More recently, other treatments have been introduced which include:
- Stem cell transplant. High-dose chemotherapy may damage bone marrow cells and lead to blood problems. However, if you receive healthy bone marrow after the chemotherapy then this helps to overcome this problem.
- Hormone therapy. This is the use of medicines to block the effects of hormones. This treatment may be used for cancers that are hormone-sensitive such as some cancers of the breast, prostate and womb (uterus).
- Immunotherapy. Some treatments can boost the immune system to help to fight cancer. More specific immunotherapy involves injections of antibodies which aim to attack and destroy certain types of cancer cells. Research is underway to try to find vaccines that would stimulate your own immune system to make antibodies against cancer cells.
- Gene therapy. This is a new area of possible treatments. Research is underway to find ways of blocking, repairing or replacing abnormal genes in cancer cells.
- Special techniques. These can sometimes be used to cut off the blood supply to tumours. The tumour then dies.
For some cancers, a combination of two or more treatments may be used. A range of other treatments may also be used to ease cancer-related symptoms such as pain.
What are the aims of treatment?
The aims of treatment can vary, depending on the cancer type, size, spread, etc. For example:
- Treatment aims to cure the cancer in many cases. With modern medicines and therapies, many cancers can be cured, particularly if they are treated in the early stages of the disease. (Doctors tend to use the word remission rather than the word cured. Remission means there is no evidence of cancer following treatment. If you are in remission, you may be cured. However, in some cases a cancer returns months or years later. This is why doctors are sometimes reluctant to use the word cured.)
- Treatment may aim to control the cancer. If a cure is not realistic, with treatment it is often possible to limit the growth or spread of the cancer so that it progresses less rapidly. This may keep you free of symptoms for some time.
- Treatment may aim to ease symptoms in some cases. Even if a cure is not possible, a course of radiotherapy, an operation, or other techniques may be used to reduce the size of a cancer, which may ease symptoms such as pain. If a cancer is advanced then you may require treatments such as nutritional supplements, painkillers, or other techniques to help keep you free of pain or other symptoms.
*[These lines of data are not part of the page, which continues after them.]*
/-- FORMAT_NVM (R385). -/
def execFormatNvm (h : NvmeHdr) (nsid lbaf ses : Nat) (s : State) : Eff :=
  .next (s.admin h 0x1A nsid fun n t =>
    let l := if nsid = 0xFFFFFFFF then t.plc.nss else (t.ns? nsid).toList
    t.checked n
      ([t.earlyCheck h.ctrl, t.limitedCheck,
        failIf (t.nvme.activation.isSome || t.nvme.nextSlot.isSome) (nvDnr .sequence),
        failIf (decide (1 < lbaf) || !(ses = 0 || (ses = 2 && t.hasCipher))) (nvDnr .invalidField),
        failIf (l.isEmpty && decide (nsid ≠ 0xFFFFFFFF)) (nvDnr .invalidNs)]
        ++ l.map fun x => t.busyCheck x.nsid)
      fun t =>
        if l.isEmpty then t
        else if ses = 0 then
          let t := (foldS (State.formatNs lbaf) l t).nsGroup n
          t.onNvme fun v => { v with format := v.format ++ l.map fun x => x.nsid }
        else
          let t := foldS (fun x (t : State) => t.change true (.nspace (x.reformat lbaf) true))
            (l.filter fun x => decide (x.lbaf.toNat ≠ lbaf)) t
          ((t.onCmd n fun k => { k with need := .erase }).askErase nsid (some n) false).mediaArrives)

/-- SANITIZE (R385, 14 R433): crypto erase, action 4; action 1 leaves a failure mode and does nothing
more. -/
def execSanitize (h : NvmeHdr) (action : Nat) (s : State) : Eff :=
  .next (s.admin h 0x84 0xFFFFFFFF fun n t =>
    t.checked n
      [failIf (!t.hasCipher) (nvDnr .invalidOpcode), t.earlyCheck h.ctrl, t.limitedCheck,
       failIf (t.nvme.activation.isSome || t.nvme.nextSlot.isSome) (nvDnr .sequence),
       failIf (decide (action ≠ 1) && decide (action ≠ 4)) (nvDnr .invalidField),
       if action = 4 then (if t.nvme.sanitize then some (nvRetry .sanitizeInProgress)
         else failIf (!t.nvme.format.isEmpty) (nvRetry .formatInProgress)) else none]
      fun t =>
        if action = 1 then t
        else ((t.onCmd n fun k => { k with need := .erase }).askErase 0xFFFFFFFF (some n) true)
          |>.mediaArrives)

end Sys2Proof.Machine
end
What is the outlook for people with cancer?
- Some cancers are more aggressive and grow more quickly than others.
- Some cancers are more likely to spread to other parts of the body.
- Some cancers respond to treatment better than others.
Therefore, it is not possible give an overall outlook (prognosis). See the information about the individual types of cancer for further details. As a general rule, the outlook is usually better the earlier a cancer is detected and treated.
Some questions you may want to go through with your doctor
If you have been diagnosed with cancer you will have many questions. The organisations listed at the bottom of the leaflet are good sources of further and detailed information. The following are also some suggested questions that you may wish to go over with your doctor:
- What type of cancer do I have?
- How large is it and has it spread to other parts of my body?
- What are the treatment options for this type of cancer?
- What are the risks and possible side-effects of the treatment options?
- How successful is the treatment for my type and stage of cancer? Is the aim of treatment to cure or to control the cancer?